Strong and tough conductive hydrogels via an amphiphilic macromolecular crosslinker for flexible strain sensor

Abstract

The strength and toughness of hydrogel are usually achieved through the synergy of chemical cross-linking and physical cross-linking from multi-component contributions. However, there are few reports on hydrogels that rely on a single component to obtain two cross-linked structures. Herein, we successfully synthesized an amphiphilic macromolecular crosslinker (polyoxyethylene 20 oleyl ether acrylate (O20AC)), and introduced it into a system composed of acrylamide (AAm), sodium chloride (NaCl) and water to prepare the P(AAm-O20AC)/NaCl hydrogel with high strength, outstanding toughness, and excellent good conductivity.
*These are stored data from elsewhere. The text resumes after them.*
/-- Lane `l` declares the result of its active search, once its last output of the SM2 window has come (R119, R218). `cs`: the codes
it has sampled from 15 edges before the window to 15 behind it. -/
def Dev.syncDeclare (d : Dev) (l : Nat) (cs : Codes) : Dev :=
  match d.slotOfPair (l / 2) with
  | none => d
  | some s =>
    let q := d.seq s
    let lead := l % 2 == 0
    match q.job, (if lead then q.srchLead else q.srchTrail) with
    | some j, x :: _ =>
      let v := d.window j x
      if d.laneEdge l < v.last + 40 then d
      else
        let r := d.searchResult l j x cs
        let d' := { d with free := d.free + 16 * cs.length }
        (d'.loopsRun l (d.meanCode l (v.e - 15) cs)).declareSync s j lead x.slot r
    | _, _ => d

/-! ### The check of a decoded sector (R546-R551) -/

/-- The check status word's address for a buffer address (R549). -/
def Dev.statusAddr (d : Dev) (buf : Nat) : Nat :=
  let pool := d.rd .SCH_BUFLO_ADDR * 2 ^ 16 + d.rd .SCH_BUFHI_ADDR * 2 ^ 32
  tableSram + d.rd .CHK_STBASE_BASE * 2 ^ 16 + 4 * ((buf - pool) / 4096)

/-- Write a check status word. -/
def Dev.putStatus (d : Dev) (buf result gen1 fill psa : Nat) : Dev :=
  d.st32 (d.statusAddr buf) (result * 2 ^ 28 + gen1 * 2 ^ 27 + fill % 128 * 2 ^ 20 + psaSlot psa * 2 ^ 10 + psaTrack psa % 2 ^ 10)

/-- The PSA with another generation. -/
def withGen (psa g : Nat) : Nat := psa - psa % 4096 + g % 4096

/-- D of a decoded sector under a seed (R546). -/
def checkDiff (psa : Nat) (bytes : List Byte) : Nat :=
  let n := bytes.length - 6
  Nat.xor (cvCore psa (bytes.take n)) (Nat.xor (ofBytesBE (bytes.drop n)) 0xFFFFFFFFFFFF)

/-- The pass condition of a role (R546). -/
def rolePasses (role x : Nat) : Bool :=
  if role = 0 then x == 0 else x % 2 ^ 40 == 0 && decide (0x80 ≤ x / 2 ^ 40) && decide (x / 2 ^ 40 ≤ 0xF7)

/-- The outcome of a check: result, the generation that passed, the observed fill. -/
def Decoded.judge (z : Decoded) : Nat × Nat × Nat :=
  let xs := z.gens.map fun g => (g, checkDiff (withGen z.psa g) z.bytes)
  match xs.find? fun x => rolePasses z.role x.2 with
  | some (g, x) => (0, g, if z.role = 0 then 0 else x / 2 ^ 40 % 128)
  | none => (if xs.any fun x => rolePasses (1 - z.role) x.2 then 2 else 1, 0, 0)

/-- The media path stores bytes in the buffer; where that does not exist it ends in a bus error (R37). -/
def Dev.mediaBytes (d : Dev) (a : Nat) (bs : List Byte) : Dev :=
  if d.rangeExists a bs.length then d.putBytes a bs else d.emit (.busError reqMedia)

/-- CHK judges the sector that has waited longest (R546-R549, R551), while it is enabled. -/
def Dev.sectorCheck (d : Dev) : Dev :=
  match d.chk.queue with
  | [] => d
  | z :: rest =>
    if !d.on .CHK_CTL_ENABLE then d
    else
      let d := { d with chk := { d.chk with queue := rest } }
      let (res, g, fill) := z.judge
      let older := res == 0 && g != psaGen z.psa
      let first := withGen z.psa (z.gens.headD (psaGen z.psa))
      let d := if res = 0 then d.mediaBytes z.buf (z.bytes.take (z.bytes.length - 6))
        else
          let d := (d.count .CHK_CNT_FAIL).stick (if res = 1 then .CHK_STAT_FAIL else .CHK_STAT_ROLE)
          (d.wr .CHK_FAILLO_PSA 0 first).wr .CHK_FAILHI_PSA 0 (first / 2 ^ 32)
      let d := if older then d.count .CHK_CNT_GEN1 else d
      let d := d.putStatus z.buf res (bnat older) fill z.psa
      let d := d.postDrec z.owner z.drec z.head z.cal
      if z.cal then d
      else if res = 0 then d.sectorGood z.fseq z.psa
      else d.sectorFailed z.owner z.fseq z.psa z.head (some (bits (z.drec.getD 1 0) 16 16)) true

/-! ### Reconstruction (R227-R230) -/

/-- The zone of a request's track. -/
def Dev.reconZone (d : Dev) (r : ReconReq) : Option Zone := d.zoneOf r.surf r.track

/-- Members given as erasures. -/
def erasedOf (r : ReconReq) : List Member := r.members.filter fun m => !m.ok

/-- The TPE refuses a request (R228). -/
def Dev.reconRefused (d : Dev) (r : ReconReq) : Bool :=
  match d.reconZone r with
  | none => true
  | some z =>
    let b := (d.wsGet (ledgerIndex r.surf r.track)).bound
    z.ps == 0 || decide (z.ps - 1 < (erasedOf r).length) || (decide (b < d.stripesOf z) && b == r.stripe) || r.parityBad ||
      !d.on .TPE_CTL_RECON

/-- Report a result to the owner: the spec does not state the arguments of a RECON trigger (free values, log 3). -/
def Dev.reconReport (d : Dev) (owner : Nat) : Dev :=
  let n := d.free
  let f (k : Nat) : Nat := Config.freeValue (n + k) % 2 ^ 32
  ({ d with free := n + 4 }).ceTrigger owner tRecon 0 (f 0) (f 1) (f 2) (f 3)

/-- Take up waiting requests while fewer than four run (R230); a refused one is counted and reported. -/
def Dev.reconFeed (d : Dev) : Nat → Dev
  | 0 => d
  | n + 1 =>
    match d.tpe.queue with
    | [] => d
    | r :: rest =>
      if !d.on .TPE_CTL_ENABLE || decide (4 ≤ d.tpe.recon.length) then d
      else
        let d := { d with tpe := { d.tpe with queue := rest } }
        (if d.reconRefused r then ((d.recovVain r.owner ((erasedOf r).map Member.psa)).count .TPE_RECON_REFUSED).reconReport r.owner
         else { d with tpe := { d.tpe with recon := d.tpe.recon ++ [r] } }).reconFeed n

/-- A level-2 request reaches the TPE (R227, R228, R230). -/
def Dev.reconRequest (d : Dev) (r : ReconReq) : Dev :=
  let o := d.ownerId r.owner
  let d := ({ d with tpe := { d.tpe with queue := d.tpe.queue ++ [{ r with owner := o }] } }).recovAsk o ((erasedOf r).map Member.psa)
  d.reconFeed d.tpe.queue.length

/-- A member's symbols from its buffer. -/
def Dev.memberSymbols (d : Dev) (bytes : Nat) (m : Member) : List Nat := symbolsOf (d.ldBytes m.buf bytes)

/-- The erased members of a stripe, column by column, and whether every check syndrome is zero (R222, R227). -/
def Dev.recover (d : Dev) (z : Zone) (r : ReconReq) : List (List Nat) × Bool :=
  let bytes := 4096 + metaSize z.metaSel
  let pow (m : Member) : Nat := memberPower z.ds z.ps m.parity m.index
  let known := (r.members.filter fun m => m.ok && (m.parity || decide (m.index < r.fill))).map fun m =>
    (pow m, d.memberSymbols bytes m)
  let cols := (List.range (bytes / 2)).map fun c =>
    gfRecover z.ps ((erasedOf r).map pow) (known.map fun k => (k.1, k.2.getD c 0))
  ((List.range (erasedOf r).length).map fun i => cols.map fun c => c.1.getD i 0, cols.all Prod.snd)

/-- The members of a stripe as the TPE reads them from their buffers: one that cannot be read is an erasure (R528). -/
def Dev.readMembers (d : Dev) (bytes : Nat) : List Member → Dev × List Member
  | [] => (d, [])
  | m :: l =>
    let x := if m.ok then d.readCheck reqMedia m.buf bytes else (d, true)
    let y := (if x.2 then x.1 else x.1.emit (.busError reqMedia)).readMembers bytes l
    (y.1, { m with ok := m.ok && x.2 } :: y.2)

/-- The k-th running reconstruction ends (R229, R230, R550): recovered members go to their buffers with status RECON. -/
def Dev.reconEnd (d : Dev) (k : Nat) : Dev :=
  match d.tpe.recon[k]? with
  | none => d
  | some r =>
    let d := { d with tpe := { d.tpe with recon := d.tpe.recon.eraseIdx k } }
    match d.reconZone r with
    | none => d
    | some z =>
      let (d, ms) := d.readMembers (4096 + metaSize z.metaSel) r.members
      let r := { r with members := ms }
      let (syms, ok) := d.recover z r
      let d := if ok && decide ((erasedOf r).length < z.ps) then
          let d := ((erasedOf r).zip syms).foldl (fun d x => (d.mediaBytes x.1.buf (symbolBytes x.2)).putStatus x.1.buf 3 0 0 x.1.psa) d
          (d.recovDone r.owner ((erasedOf r).map Member.psa)).count .TPE_RECON_OK 0 (erasedOf r).length
        else (d.recovVain r.owner ((erasedOf r).map Member.psa)).count .TPE_RECON_FAIL
      (d.reconReport r.owner).reconFeed d.tpe.queue.length

/-- A parity error in an encode context (of slot `s`), or in the running reconstruction `k` (R612, TPE_STAT.ACCPAR): the job
is abandoned, a reconstruction is put back to be retried, and TPEPAR is raised. -/
def Dev.tpeParity (d : Dev) (s : Nat) (k : Option Nat) : Dev :=
  let d := d.stick .TPE_STAT_ACCPAR
  let d := match k with
    | some i => match d.tpe.recon[i]? with
      | some r => { d with tpe := { d.tpe with recon := d.tpe.recon.eraseIdx i, queue := d.tpe.queue ++ [r] } }
      | none => d
    | none => ({ d with tpe := { d.tpe with enc := Tab.del d.tpe.enc s } }).abandon s 1
  let d := d.raise 7 s (d.word .TPE_STAT)
  d.reconFeed d.tpe.queue.length

/-! ### Spares and the defect map (R231-R237) -/

/-- Insert an entry in order; one of the same source is replaced (R234: no source is repeated). -/
def insertEntry (e : MapEntry) : List MapEntry → List MapEntry
  | [] => [e]
  | x :: l => if e.key < x.key then e :: x :: l else if e.key = x.key then e :: l else x :: insertEntry e l

/-- Write the map back. -/
def Dev.putMap (d : Dev) (l : List MapEntry) : Dev :=
  (d.stWords d.defAddr (l.flatMap MapEntry.words)).wr .TPE_DEFCNT_COUNT 0 l.length

/-- The bitmap byte and bit of a track (R235). -/
def Dev.bitmapSet (d : Dev) (surf track : Nat) : Dev :=
  let i := ledgerIndex surf track
  let a := tableSram + d.rd .TPE_DEFBMP_BASE * 2 ^ 16 + i / 8
  d.st8 a (BitVec.ofNat 8 (setBit (d.ld8 a).toNat (i % 8)))

/-- The map has room for an entry (R237). -/
def Dev.mapTakes (d : Dev) (e : MapEntry) : Bool := decide ((insertEntry e d.defectMap).length ≤ d.rd .TPE_DEFMAX_MAX)

/-- Spare slots of a track in ascending order. -/
def Dev.spareSlots (d : Dev) (z : Zone) (t : Nat) : List Nat :=
  (List.range (d.slotsOf z)).filter fun n =>
    z.spareTrack t || slotRole (d.dataOf z) z.ds z.ps n == .spare
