/-! ### Front-end write faults (R297, R298) -/

/-- A write fault is reported on the channel of slot `s` (R297); the third job in a row with one takes the head out (R298). -/
def Dev.writeFault (d : Dev) (s : Nat) : Dev :=
  match (d.seq s).job with
  | none => d
  | some j =>
    let w := d.wslot s
    let h := j.head
    let d := d.setWslot s { w with feFault := true, faulted := w.faulted || j.kind == 1 }
    let d := ((d.goIdle s).stick .WRF_SSTAT_WFAULT s).stick .WRF_STAT_WFAULT
    let d := d.raise 12 h (d.word .ARM_WSTAT (actOfHead h))
    if w.faulted || j.kind != 1 then d
    else
      let n := Tab.getD d.wrf.faults h 0 + 1
      let d := { d with wrf := { d.wrf with faults := Tab.put d.wrf.faults h n } }
      if n < 3 then d else (d.stick .SRV_HSTAT_WROUT h).headOut h

/-! ### Verify (R299-R307) -/

/-- Counts of one comparison (R301). -/
structure Verdict where
  (mism cvmism eras lowc mag : Nat)
  deriving DecidableEq, Repr

/-- A decision that disagrees with codeword bit `b`: positive decides 0, negative 1, and a computed 0 is a mismatch (R299). -/
def mismatched (x : Soft) (b : Bool) : Bool := if x.v = 0 then true else decide (x.v < 0) != b

/-- Compare a stream with a codeword whose check value stands at positions `cv` to `cv + 47` (R299, R301). -/
def compareStream (code : List Bool) (stream : List Soft) (cv lowmag : Nat) : Verdict :=
  let ps := ((List.range code.length).zip (code.zip stream))
  let live := ps.filter fun p => !p.2.2.f
  let bad := live.filter fun p => mismatched p.2.2 p.2.1
  { mism := bad.length, cvmism := (bad.filter fun p => decide (cv ≤ p.1) && decide (p.1 < cv + 48)).length,
    eras := code.length - live.length, lowc := (live.filter fun p => decide (p.2.2.v.natAbs ≤ lowmag)).length,
    mag := if live.isEmpty then 0 else 8 * (live.map fun p => p.2.2.v.natAbs).sum / live.length }

/-- The verify result of a comparison: the highest code whose condition holds (R302). -/
def Dev.verdictCode (d : Dev) (v : Verdict) : Nat :=
  if d.rd .WRF_VCRIT_MAXERAS < v.eras then 3
  else if d.rd .WRF_VCRIT_MAXERR < v.mism || decide (min 48 (d.rd .WRF_VCRIT2_CVMAX) < v.cvmism) then 2
  else if v.mag < d.rd .WRF_VCRIT2_MINMAG then 1 else 0

/-- The observed PSAs of an emission that differ from the prepared one (R306). -/
def Emit.observed (e : Emit) : Option Nat :=
  if !e.driven then none
  else
    let g := psaGen e.psa
    let obs (t : Nat) : Nat := mkPsa e.surf t (psaSlot e.psa) g
    ((e.tracks.map obs).reverse.find? fun p => p != e.psa).or
      (if e.surf % 64 == psaSurf e.psa then none else some (obs (psaTrack e.psa)))

/-- The four words of a verify record (R304). -/
def vrecWords (e : Emit) (res : Nat) (v : Verdict) (ofs : Int) : List Nat :=
  [res * 2 ^ 28 + e.role * 2 ^ 27 + min e.attempt 7 * 2 ^ 24 + min v.cvmism 48 * 2 ^ 16 + min v.mism 65535,
   min v.lowc 65535 * 2 ^ 16 + min v.eras 65535, e.psa % 2 ^ 32,
   min v.mag 248 * 2 ^ 24 + unsigned 5 (max (-15) (min 15 ofs)) * 2 ^ 16 + e.psa / 2 ^ 32]

/-- MISDIR (R307): what WRF does beside the record. -/
def Dev.misdirected (d : Dev) (s head psa obs : Nat) : Dev :=
  let d := ((d.wr .WRF_MDEXPLO_PSA 0 psa).wr .WRF_MDEXPHI_PSA 0 (psa / 2 ^ 32)).wr .WRF_MDOBSLO_PSA 0 obs
  let d := (d.wr .WRF_MDOBSHI_PSA 0 (obs / 2 ^ 32)).stick .WRF_STAT_MISDIR
  let d := d.goIdle s
  let d := d.setWslot s { d.wslot s with idleJob := true }
  let d := d.raiseMany 11 head 1 (d.word .WRF_STAT) (obs % 2 ^ 32) (obs / 2 ^ 32) false
  d.orderScrub (psaSurf obs) (psaTrack obs)

/-- The grid index of a slot's expected SM1 position (R217). -/
def Dev.sm1Index (d : Dev) (j : Job) (n : Nat) : Nat := gridOf (j.windows j.w) (j.sm1 (d.jobZone j) n)

/-- The judgement of an emission from the sync result of lane 2m + 1 and its stream, the codes it has sampled from `lapSamples` + 15 edges
before the codeword to as many behind it: result, counts and sync offset (R299-R302, R305). -/
def Dev.judgeWrite (d : Dev) (s : Nat) (e : Emit) (stream : Option Codes) : Nat × Verdict × Int :=
  let none' : Verdict := ⟨0, 0, 0, 0, 0⟩
  let j := e.job
  if e.observed.isSome then (8, none', 0)
  else if !e.written then (7, none', 0)
  else if e.cut then (6, none', 0)
  else
    match Tab.look (d.seq s).trailRes e.slot, stream with
    | none, _ | _, none => (6, none', 0)
    | some r, some cs =>
      let ofs : Int := r.index - d.sm1Index j e.slot
      if r.res = 3 then (5, none', 0)
      else if d.rd .WRF_VCRIT2_DTOL < ofs.natAbs then (4, none', ofs)
      else
        let l := 2 * j.pair + 1
        let es := j.edges (d.spr j.pair) r.u0 r.e0 e.code.length
        let soft := d.used.streamed l (d.profile j.prof).scale (d.fresh % 64) (r.e0 - (lapSamples + 15)) cs r.e0 (es.getLastD 0)
        let v := compareStream e.code (es.map (softAt soft)) (8 * (4096 + metaSize j.metaSel)) (d.rd .WRF_VCRIT2_LOWMAG)
        (d.verdictCode v, v, ofs)

end Sys2Proof.Machine
end

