def Dev.seqAbandon (d : Dev) (s : Nat) : Dev := d.fieldAct s .seq [7] fun d _ => d.abandon s 0

/-! ### Gates (R262-R266) -/

/-- The target a gate code names: none at once, else PCA or PCB (R258, R262). -/
def Seq.gateTarget (q : Seq) (code : Nat) : Option Nat :=
  if code < 3 then none else some (if code < 6 then q.pca.target else q.pcb.target)

/-- A gate action. -/
def mkAct (opens : Bool) (t slot : Option Nat) : GateAct := { opens := opens, target := t, lead := false, trail := false, slot := slot }

/-- RG: queued, or ignored (R262-R264). -/
def Dev.rgAction (d : Dev) (s : Nat) (opens : Bool) (codes : List Nat) : Dev :=
  d.fieldAct s .rg codes fun d w => d.withJob s fun j =>
    let q := d.seq s
    if rgIgnored j.kind (MField.rg.code w) then d.stick .FSQ_STAT_RGIGN s
    else d.setSeq s { q with rgq := q.rgq ++ [mkAct opens (q.gateTarget (MField.rg.code w)) none] }

/-- VG: queued, or ignored (R262-R264). -/
def Dev.vgAction (d : Dev) (s : Nat) (opens : Bool) (codes : List Nat) : Dev :=
  d.fieldAct s .vg codes fun d w => d.withJob s fun j =>
    let q := d.seq s
    if vgIgnored j.kind (MField.vg.code w) then d.stick .FSQ_STAT_VGIGN s
    else d.setSeq s { q with vgq := q.vgq ++ [mkAct opens (q.gateTarget (MField.vg.code w)) none] }

/-- The slot of the oldest prepared sector that no earlier OPEN names (R265). -/
def Dev.unnamed (d : Dev) (s : Nat) : Option Nat :=
  ((d.wslot s).prep.find? fun p => !p.started && !((d.seq s).wgq.any fun a => a.slot == some p.slot)).map Prep.slot

/-- WG OPEN: queued for the next prepared slot's first usable position; anything else is an FMTERR (R263, R265). -/
def Dev.wgOpen (d : Dev) (s : Nat) : Dev :=
  d.fieldAct s .wg [1, 4, 6] fun d w => d.withJob s fun j =>
    let q := d.seq s
    match q.gateTarget (MField.wg.code w), d.unnamed s with
    | some t, some n => if t = n * j.l then d.setSeq s { q with wgq := q.wgq ++ [mkAct true (some t) (some n)] } else d.abandon s 3
    | _, _ => d.abandon s 3

def Dev.wgClose (d : Dev) (s : Nat) : Dev :=
  d.fieldAct s .wg [2, 5, 7] fun d w =>
    let q := d.seq s
    d.setSeq s { q with wgq := q.wgq ++ [mkAct false (q.gateTarget (MField.wg.code w)) none] }

/-- Slots from `a` to `b`, around the end of the track. -/
def slotsFrom (a b n : Nat) : List Nat := (List.range ((b + n - a) % max 1 n + 1)).map fun k => (a + k) % max 1 n

/-- A read gate of a lane closes at usable index `u` before the last codeword position of a captured sector: the sector ends
ABANDON (R269). -/
def Dev.cutAt (d : Dev) (s : Nat) (j : Job) (u : Nat) : Dev :=
  d.itb.ctx.foldl (fun d p =>
    let n := psaSlot p.2.psa
    if p.2.fsq == s && p.2.phase == .filling && decide (n * j.l ≤ u) && decide (u < d.codeEnd j n) then d.endCtx p.1 p.2 5
    else d) d

/-- A CLOSE of a read gate at `u` has been acted on by each of its lanes: a DONE of the entries the gate covered takes effect
(R249). -/
def Dev.gatePassed (d : Dev) (s : Nat) (j : Job) (start u : Nat) : Dev :=
  let last := (u + max 1 j.u - 1) % max 1 j.u / max 1 j.l
  (slotsFrom start last j.slots).foldl (fun d n => d.entryMet s n) d

/-- Take the oldest entry a lane has not acted on out of the read queue, once both lanes have (R262). -/
def takeRg (lead : Bool) (single : Bool) : List GateAct → Option (GateAct × List GateAct)
  | [] => none
  | a :: l =>
    if (if lead then a.lead else a.trail) then (takeRg lead single l).map fun r => (r.1, a :: r.2)
    else
      let b := if lead then { a with lead := true } else { a with trail := true }
      some (a, if single || (b.lead && b.trail) then l else b :: l)

/-- Where an action acts in the present cycle, by counter `c`: its usable index and the edge. A target is met on its own edge (R251);
an action at once takes the first edge of the cycle that is neither excluded nor in a resume pad (R253, R263). -/
def Dev.actsAt (d : Dev) (s c : Nat) (a : GateAct) : Option (Nat × Nat) :=
  match (d.seq s).job with
  | none => none
  | some j =>
    let e := d.ctrEdges s j c
    let k := ctrSyn s j c
    let ws := j.windows j.w
    let spr := max 1 (d.spr k)
    if !d.counterRuns s j c then none
    else match a.target with
      | some u => if d.meets s c u then some (u, e.1 - (e.1 + spr - gridOf ws (u % max 1 j.u) % spr) % spr) else none
      | none =>
        (((List.range e.2).map fun i => e.1 + 1 - e.2 + i).find? fun n => isUsable ws (d.edgeIndex k n)).map fun n =>
          (usableOf ws (d.edgeIndex k n), n)

/-- A read-gate action acts on lane 2m (`lead`) or 2m + 1 (R262, R265); under ROUTELEAD lane 2m alone is gated. -/
def Dev.rgAct (d : Dev) (s : Nat) (j : Job) (lead : Bool) : Dev :=
  let q := d.seq s
  let single := q.routes == 2
  match (if !lead && single then none else takeRg lead single q.rgq) with
  | none => d
  | some (a, rest) =>
    match d.actsAt s (if lead then 0 else 1) a with
    | none => d
    | some (u, e) =>
      let l := if lead then 2 * j.pair else 2 * j.pair + 1
      let n := u / max 1 j.l
      let start := if lead then q.fromLead else q.fromTrail
      let q' := { q with rgq := rest }
      let q' := if lead then { q' with rgLead := a.opens, fromLead := if a.opens then n else start }
        else { q' with rgTrail := a.opens, fromTrail := if a.opens then n else start }
      let d := d.setSeq s q'
      if a.opens then d.openGate l e
      else
        let d := (d.endGate l (e - 1)).cutAt s j u
        if rest.length < q.rgq.length then d.gatePassed s j start u else d

/-- A verify-gate action acts on lane 2m + 1. -/
def Dev.vgAct (d : Dev) (s : Nat) (j : Job) : Dev :=
  let q := d.seq s
  match q.vgq with
  | [] => d
  | a :: rest =>
    match d.actsAt s 1 a with
    | none => d
    | some (_, e) =>
      let d := d.setSeq s { q with vgq := rest, vg := a.opens }
      if a.opens then d.openGate (2 * j.pair + 1) e else d.endGate (2 * j.pair + 1) (e - 1)

/-- A CLOSE that falls inside the slot under the writer acts at the first position of the next (R265). -/
def Dev.closeTarget (d : Dev) (s : Nat) (j : Job) (a : GateAct) : GateAct :=
  match (d.wslot s).cur with
  | none => a
  | some n =>
    let inside := (a.target.map fun t => decide (n * j.l < t) && decide (t < (n + 1) * j.l)).getD true
    if a.opens || !inside then a else { a with target := some ((n + 1) * j.l % max 1 j.u) }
Notably, the O20AC possess both crosslinker properties, which not only provide hydrogels with a stable chemical cross-linking network, but also its long hydrophobic chain act as physical crosslinking points to give the hydrogel a new pathway of energy dissipation.Depending on the O20AC crosslinker, the P(AAm-O20AC)/NaCl hydrogels exhibit good strength (tensile stress 714.46 kPa), toughness (elongation at break 3005 %), and fatigue resistance (overlap of hysteresis curves in repeated loading–unloading cycles). Besides, the existence of sodium ions and chloride ions also provides the hydrogel with highly sensitive deformation-dependent conductivity (GF is 5.8 in the 400 %-500 % strain range). Collectively, the strategy of preparing chemical and physical double-crosslinked hydrogels by amphiphilic O20AC will provide a bran-new insights for the development of hydrogel sensing materials.